The paper, published in ‘Photodiagnosis and Photodynamic Therapy’ is accessible online.
Journal: Photodiagnosis and Photodynamic Therapy.
Publication title: Programmable LED-Based Integrating Sphere Light Source for Wide-Field Fluorescence Microscopy.
Authors: Aziz ul Rehman, Ayad G.Anwer, Ewa M.Goldys.
Abstract: Wide-field fluorescence microscopy commonly uses a mercury lamp, which has limited spectral capabilities. We designed and built a programmable integrating sphere light (PISL) source which consists of nine LEDs, light-collecting optics, a commercially available integrating sphere and a baffle. The PISL source is tuneable in the range 365–490 nm with a uniform spatial profile and a sufficient power at the objective to carry out spectral imaging. We retrofitted a standard fluorescence inverted microscope DM IRB (Leica) with a PISL source by mounting it together with a highly sensitive low- noise CMOS camera. The capabilities of the setup have been demonstrated by carrying out multispectral autofluorescence imaging of live BV2 cells.
12 October 2017:
Researchers from the CNBP have released a new paper that examines the use of nanorubies for targeted bio-imaging activity. The work (lead author Varun Sreenivasan pictured) is trans-disciplinary in nature, drawing on the Centre’s collective knowledge in physics, pharmacology, chemistry, material science and embryology. The paper, published in ACS Applied Materials and Interfaces is accessible online.

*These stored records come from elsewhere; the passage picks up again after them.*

/-- GATHER (R171, R176). -/
def gatherWork (e : EArgs) : EM Unit := do
  let tiled := e.mode == 8
  let g ← gPrepare e false tiled legendsOk
  let rows ← entryRows true g g.csr.idx
  let out := (rows.zip (List.range rows.length)).map fun r => convertRow g.tab g.ls g.key g.n (g.csr.row0 + r.2) r.1
  noteNum (out.foldl (fun n r => n.add r.2) NumCount.none)
  writeSide g tiled false (out.map Prod.fst)

/-! ## Merging (R176) -/

/-- The leaf of one element in SUM or, with a weight, in WSUM; the flag says OVF arose. An A48 word's is the word itself in SUM, and W times
the weight at exponent E − 16 in WSUM (DEDUCED, log 48). -/
def mergeLeaf (x : SrcEl) (wt : Option Code) : A48 × Bool :=
  match wt with
  | some none => (A48.ovf, false)
  | _ =>
    let k : Int := match wt with
      | some (some v) => v
      | _ => 1
    match x with
    | .acc a => if a.isOvf then (A48.ovf, false) else if wt.isNone then (a, false) else A48.zero.add (some (a.w * k)) (a.e - 16)
    | .int e => A48.zero.add (e.q.map fun q => q * k) e.b

/-- Combines leaves in the tree of R35, carrying how many OVF arose (R28). -/
def combineAll (l : List (A48 × Bool)) : A48 × Nat :=
  let f (a b : A48 × Nat) : A48 × Nat := let r := a.1.combine b.1; (r.1, a.2 + b.2 + bnat r.2)
  (reduceTree f (l.map fun x => (x.1, bnat x.2))).getD (A48.zero, 0)

/-- The larger or smaller of two values; OVF where either is (Table 02-4). -/
def pickValue (isMax : Bool) (a b : Option Q) : Option Q :=
  match a, b with
  | some x, some y => if (x.num * y.den ≤ y.num * x.den) = isMax then some y else some x
  | _, _ => none

/-- The merged row of a segment from its entries' rows and weights (R176). -/
def mergeRow (g : GEnv) (op : Nat) (pl : ProdLegend) (row : Nat) (ents : List (List SrcEl × Option Code)) :
    OutRow × NumCount :=
  if ents.isEmpty then (zeroOut g.ls.fmt g.n, NumCount.none)
  else if op = 1 ∨ op = 2 then
    let vals := (List.range g.n).map fun i =>
      ((reduceTree (pickValue (op == 1)) (ents.map fun x => SrcEl.value g.tab (x.1.getD i (.int ⟨some 0, 0⟩)))).getD none)
    narrowOut g.ls g.key row vals
  else
    let roots := (List.range g.n).map fun i =>
      combineAll (ents.map fun x => mergeLeaf (x.1.getD i (.int ⟨some 0, 0⟩)) (if op = 3 then x.2 else none))
    let arisen := roots.foldl (fun n r => n + r.2) 0
    if g.ls.fmt = .a48 then (⟨[], [], roots.map Prod.fst⟩, ⟨0, arisen⟩)
    else
      let vals := roots.map fun r => if r.1.isOvf then none else some (Q.scale ⟨r.1.w * pl.m, 1⟩ (r.1.e - 16 + pl.t - 15))
      let o := narrowOut g.ls g.key row vals
      (o.1, o.2.add ⟨0, arisen⟩)

/-- The legend of a merge's leaves: the product legend with the weights' in WSUM, else the table's; `none` where the weights' is
none (R176). -/
def mergeLegend (s : State) (op : Nat) (tab : Legend) (csr : Csr) : Option ProdLegend :=
  if op = 3 then (s.legend csr.wleg).map (prodLegend tab) else some ⟨tab.T, tab.m⟩

/-- The legends and weights of a merge: WSUM has weights; into A48 only a sum of the same T and m (R171, R176). -/
def mergeOk (op : Nat) (tab ls : Legend) (csr : Csr) : EM Unit := do
  let w ← get
  echeck (op != 3 || csr.hasW) cListInvalid
  let pl ← eget (mergeLegend w.s op tab csr) cLegendInvalid
  echeck (ls.fmt != .a48 || (op != 1 && op != 2 && pl.t == ls.T && pl.m == ls.m)) cLegendInvalid

/-- GMERGE and GCOMPACT (R171, R176, R186). -/
def mergeWork (compact : Bool) (e : EArgs) : EM Unit := do
  let tiled := !compact && e.mode.getLsbD 3
  let op := e.mode.toNat % 4
  let w ← get
  let g ← gPrepare e compact tiled (mergeOk op)
  let pl := (mergeLegend w.s op g.tab g.csr).getD ⟨g.tab.T, g.tab.m⟩
  let rows ← entryRows true g g.csr.idx
  let els := rows.map (decodeSrc g.tab.fmt g.n)
  let out := (List.range g.csr.segs).map fun s =>
    mergeRow g op pl (g.csr.row0 + s) ((g.csr.entries s).map fun p =>
      (els.getD p [], if op = 3 then some (g.csr.wts.getD p none) else none))
  noteNum (out.foldl (fun n r => n.add r.2) NumCount.none)
  writeSide g tiled compact (out.map Prod.fst)

/-! ## Scatters (R177, R178) -/

/-- Reads segment rows of the local-store side, flat or from tiles (R172). -/
def readSide (g : GEnv) (tiled : Bool) : EM (List (List SrcEl × List Byte)) := do
  let f := g.ls.fmt
  if !tiled then
    (List.range g.csr.segs).mapM fun i => do
      let b ← lsRead (g.p.ls + i * up16 (f.rowBytes g.n)) (f.rowBytes g.n)
      pure (decodeSrc f g.n b, b)
  else
    let kp := kpOf g.p.kpSel
    let nt := (g.n + kp - 1) / kp
    let ngrp := (g.csr.segs + 63) / 64
    let r ← ((List.range ngrp).foldlM (fun (st : Nat × List (List SrcEl × List Byte)) grp => do
      let rows := min 64 (g.csr.segs - 64 * grp)
      let ts ← ((List.range nt).foldlM (fun (st : Nat × List TileData) _ => do
        let t ← readTile st.1
        echeck (t.hdr.fmt == f.code && t.hdr.kp == kp && t.hdr.rows == rows && t.hdr.form != 2) cTileInvalid
        pure (st.1 + t.hdr.bytes, st.2 ++ [t])) (st.1, []))
      pure (ts.1, st.2 ++ (List.range rows).map fun i =>
        (((ts.2.flatMap fun t => t.rows.getD i []).take g.n).map SrcEl.int, []))) (g.p.ls, []))
    pure r.2

/-- Codes of a tiled source moved unchanged, block by block: an OVF block stays one, every other block keeps its exponent and its
codes (R42). -/
def moveTiled (f : Fmt) (n : Nat) (els : List SrcEl) : OutRow :=
  let blocks := (List.range ((n + 31) / 32)).map fun k => (els.drop (32 * k)).take 32
  let exp (b : List SrcEl) : Option Int := match b.head? with
    | some (.int x) => if x.b = ovfBlock then none else some x.b
    | _ => some 0
  let code (e : SrcEl) : Code := match e with
    | .int x => if x.b = ovfBlock then some 0 else x.q
    | .acc _ => some 0
  ⟨if f.blocked then blocks.map exp else [], padBlocks f (els.map code), []⟩

/-- A source row written under the table legend: codes moved, or narrowed with keys of the segment's row (R42, R176); into A48 of
the same T and m an integer widens exactly, as a leaf does (R42, R27). `b` holds the row's bytes where it is not tiled. -/
def scatterRow (g : GEnv) (row : Nat) (els : List SrcEl) (b : List Byte) : OutRow × NumCount :=
  if g.tab.sameScale g.ls then
    (if b.isEmpty then moveTiled g.tab.fmt g.n els else moveOut g.tab.fmt g.n els b, NumCount.none)
  else if g.tab.fmt = .a48 ∧ g.tab.T = g.ls.T ∧ g.tab.m = g.ls.m then
    (⟨[], [], els.map fun e => (mergeLeaf e none).1⟩, NumCount.none)
  else narrowOut g.tab { g.key with tensor := g.tab.tensorId } row (els.map (SrcEl.value g.ls))

/-- Targets that entries hit, in order of first use, each with its batch positions in order (R177, R178). -/
def targets (g : GEnv) : List (Nat × List Nat) :=
  let hits := (g.csr.idx.zip (List.range g.csr.idx.length)).filterMap fun p => (g.hit p.1).map fun r => (r, p.2)
  (hits.map Prod.fst).eraseDups.map fun r => (r, (hits.filter fun h => h.1 == r).map Prod.snd)

/-- Writes a target row (R175). -/
def writeTableRow (d : Desc) (r : Nat) (b : List Byte) : EM Unit := do
  chargeGather 1
  spaceWrite d (d.access r) b

/-- SCATTER: the highest batch position stands (R177). -/
def scatterWork (e : EArgs) : EM Unit := do
  let tiled := e.mode == 8
  let g ← gPrepare e false tiled legendsOk
  let src ← readSide g tiled
  let _ ← (targets g).mapM fun t => do
    let s := g.csr.segOf (t.2.getLastD 0)
    let x := src.getD s ([], [])
    let o := scatterRow g (g.csr.row0 + s) x.1 x.2
    noteNum o.2
    writeTableRow g.str t.1 (o.1.bytes g.tab.fmt)
  pure ()

/-- Adds two elements of one legend: exact integer sum, or R28 for A48; the count is of OVF that arose (R178). -/
def addEls (f : Fmt) (a b : SrcEl × Nat) : SrcEl × Nat :=
  match a.1, b.1 with
  | .acc x, .acc y => let r := x.combine y; (.acc r.1, a.2 + b.2 + bnat r.2)
  | .int x, .int y => match x.q, y.q with
    | some p, some q => let r := fitOrOvf f (p + q); (.int ⟨r.1, 0⟩, a.2 + b.2 + r.2.ovf)
    | _, _ => (.int ⟨none, 0⟩, a.2 + b.2)
  | _, _ => (a.1, a.2 + b.2)

/-- Codes or words of elements as an output row. -/
def elsOut (els : List SrcEl) : OutRow :=
  ⟨[], els.map fun e => match e with
    | .int x => x.q
    | .acc _ => some 0,
   els.map fun e => match e with
    | .acc a => a
    | .int _ => A48.zero⟩

/-- The legends of SCATTER_ADD: one scale, an integer format or A48 (R178). -/
def addLegendsOk (tab ls : Legend) (_ : Csr) : EM Unit :=
  echeck (tab.sameScale ls && (tab.fmt == .i8 || tab.fmt == .i16 || tab.fmt == .i32 || tab.fmt == .a48)) cLegendInvalid

/-- The sums of a target row: its old elements and those of its entries' segments, in the tree of R35 (R178). -/
def addedRow (g : GEnv) (src : List (List SrcEl × List Byte)) (ps : List Nat) (old : List Byte) : List (SrcEl × Nat) :=
  let els := decodeSrc g.tab.fmt g.n old
  (List.range g.n).map fun i =>
    let leaves := ps.map fun p => ((src.getD (g.csr.segOf p) ([], [])).1.getD i (.int ⟨some 0, 0⟩), 0)
    let merged := (reduceTree (addEls g.tab.fmt) leaves).getD (.int ⟨some 0, 0⟩, 0)
    addEls g.tab.fmt (els.getD i (.int ⟨some 0, 0⟩), 0) merged

/-- SCATTER_ADD (R178). -/
def scatterAddWork (e : EArgs) : EM Unit := do
  let tiled := e.mode == 8
  let g ← gPrepare e false tiled addLegendsOk
  let src ← readSide g tiled
  let ts := targets g
  let olds ← ts.mapM fun t => do
    chargeGather 1
    readWithin96 (fun r => do
      let b ← spaceRead g.str (g.str.access r) g.str.size.toNat
      pure (some b)) t.1
  awaitReads
  let _ ← (ts.zip olds).mapM fun t => do
    let res := addedRow g src t.1.2 (t.2.getD [])
    noteNum ⟨0, res.foldl (fun n r => n + r.2) 0⟩
    writeTableRow g.str t.1.1 ((elsOut (res.map Prod.fst)).bytes g.tab.fmt)
  pure ()

/-- FETCH: the accesses of STR to consecutive local-store bytes at LS (R171, R175). It names no legend, element or default row, and checks
none (R169, R170; DESIGN CHOICE, log 169). -/
def fetchWork (e : EArgs) : EM Unit := do
  let p := GParam.of e.param
  echeck (p.rsvd == 0 && p.kpSel == 0 && p.thresh == 0 && p.struct == 0) cListInvalid
  needDesc e.d2
  let bs ← e.d2.accesses.mapM fun a => do
    chargeGather 1
    spaceRead e.d2 a e.d2.size.toNat
  awaitReads
  lsWrite p.ls bs.flatten

end Sys2Proof.Machine
end

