-- ==== Sys2Proof/Machine/TierMsg.lean ====
section
/-! DEFINITION. The rows of the memory tiers: reads, writes, directory traffic, moves, staged copies, heat epochs, quota
excess, ECC and host reads (spec/08). The payloads are the model's (DESIGN CHOICE, log 6). -/

namespace Sys2Proof.Machine

/-! ## ECC (R260, R261) -/

/-- Total HBM bytes of the module. -/
def hbmBytes : Nat := 8 * framesPerStack * pageBytes

/-- Frames in 24 hours (R262): 86,400 s of 16,384 cycles at 1.7 GHz. -/
def dayFrames : Nat := 8964843750

/-- The corrections of a frame that fall in the last 24 hours (R262). -/
def State.corrOf (s : State) (frame : Nat) : List Nat :=
  (mapGet [] s.tier.corr frame).filter fun f => decide (s.bel.frame < f + dayFrames)

/-- The ECC outcome of a word that has been read: 0 no error; 1 corrected, delivered corrected and written back; 2 uncorrectable, and
the word is poisoned (R260, R261). -/
def State.eccOutcome (s : State) (word : Nat) (outcome : BitVec 2) : State :=
  let frame := word / 2048
  let stack := frame / framesPerStack
  let e := mapGet ⟨0, 0, 0⟩ s.tier.ecc stack
  if outcome = 1 then
    s.modTier fun t => { t with ecc := mapPut t.ecc stack { e with ce := satAdd 32 e.ce 1 },
                                corr := mapPut t.corr frame (s.corrOf frame ++ [s.bel.frame]) }
  else if outcome = 2 ∧ s.tier.poison.contains word = false then
    s.modTier fun t => { t with poison := t.poison ++ [word] }
  else s

/-- HBM_READ_COMPLETE: a word of local HBM has been read. A requested poisoned word raises MEM_UE at the command. A read of the scrub
takes of the MAINT budget of the stack's tier agent and faults nothing (R260, R261, R262). -/
def hbmReadComplete (word : Nat) (outcome : BitVec 2) (req : Option (CoreId × Nat)) (scrub : Bool) (s : State) :
    Host.Outcome State Fault Refusal :=
  if hbmBytes ≤ 32 * word then .fault (.noSuchHbm (32 * word))
  else
    let stack := word / 2048 / framesPerStack
    if scrub then
      .next (if s.maintOpen stack then ((s.eccOutcome word outcome).chargeHbm stack 32).chargeMaint stack (Config.copyCycles 32) else s)
    else
      let s1 := s.eccOutcome word outcome
      .next (match req with
        | some (c, q) =>
          if s1.tier.poison.contains word && (((s.core c).queue q).run.any fun r => !r.done) then
            let e1 := mapGet ⟨0, 0, 0⟩ s1.tier.ecc stack
            let s2 := s1.modTier fun t => { t with ecc := mapPut t.ecc stack { e1 with ue := satAdd 16 e1.ue 1 } }
            faultStarted c q cMemUe { s2 with rec0 := { s2.rec0 with ueNow := s2.rec0.ueNow ++ [word] } }
          else s1
        | none => s1)

/-! ## Reads (R241, R242, R247, R250, R251, R257) -/

/-- Where a module stands to a page that an access from another module names. -/
inductive Standing where
  | home (e : XEntry)
  | signpost (to_ : Nat)
  | stranger
deriving DecidableEq, Repr

/-- Whether this module is the page's home, holds a signpost for it, or neither (R241, R242, R247). -/
def State.standing (s : State) (vpn : Nat) : Standing :=
  match mapFind s.tier.xlate vpn with
  | some e =>
    if e.tier = .local ∨ e.tier = .host then .home e
    else match mapFind s.tier.signposts vpn with
      | some p => .signpost p.home
      | none => .stranger
  | none => match mapFind s.tier.signposts vpn with
    | some p => .signpost p.home
    | none => .stranger

/-- The home records a reader as holder when it asks to stage and the page allows it: not while a move is granted, nor while staged
copies are being invalidated (R250, R252). -/
def State.lendTo (s : State) (vpn src : Nat) (e : XEntry) (stage : Bool) : State :=
  let hs := mapGet [] s.tier.holders vpn
  if stage && e.stage && !hs.contains src && decide (hs.length < 8) && (mapFind s.tier.movesOut vpn).isNone &&
      !s.tier.invals.contains vpn then
    s.modTier fun t => { t with holders := mapPut t.holders vpn (hs ++ [src]),
                                xlate := mapPut t.xlate vpn { e with lent := true } }
  else s

/-- Answers a read at the home from HBM; a poisoned word among the bytes is told to the requester (R261). -/
def State.serveRead (s : State) (e : XEntry) (src va n tag : Nat) : State :=
  match (s.addHeat (va / pageBytes) n).readFrame e.frame (va % pageBytes) n with
  | .ok b s1 => s1.send (.readData src va b tag s1.modNo)
  | .fault _ s1 => s1.send (.poisoned src va n tag)
  | .wait s1 => s1
  | .late s1 => s1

Journal: ACS Applied Materials and Interfaces.
Publication title: Development of Bright and Biocompatible Nanoruby and its Application to Background-free Time-gated Imaging of G-protein Coupled Receptors.
Authors: Varun K. A. Sreenivasan, Wan Aizuddin W Razali, Kai Zhang, Rashmi R Pillai, Avishkar Saini, Denitza Denkova, Marina Santiago, Hannah Brown, Jeremy Thompson, Mark Connor, Ewa M. Goldys, and Andrei V Zvyagin.
Abstract: At the forefront of development of fluorescent probes for biological imaging applications are enhancements aimed at increasing their brightness, contrast, and photostability, especially towards demanding applications of single molecule detection. In comparison with existing probes, nanorubies exhibit unlimited photostability and a long emission lifetime (3.7 ms), which enable continuous imaging at single-particle sensitivity in highly scattering and fluorescent biological specimens. However, their wide application as fluorescence probes has so far been hindered by the absence of facile methods for scaled-up high volume production and molecularly-specific targeting. The present work encompasses large scale production of colloidally stable nanoruby particles, demonstration of their biofunctionality and negligible cytotoxicity, as well as validation of its use for targeted biomolecular imaging. In addition, optical characteristics of nanorubies are found to be comparable or superior to state-of-the-art quantum dots. Protocols of reproducible and robust coupling of functional proteins to the nanoruby surface are also presented. As an example, NeutrAvidin-coupled nanoruby show excellent affinity and specificity to µ-opioid receptors in fixed and live cells, allowing wide-field imaging of G-protein coupled receptors with single particle sensitivity.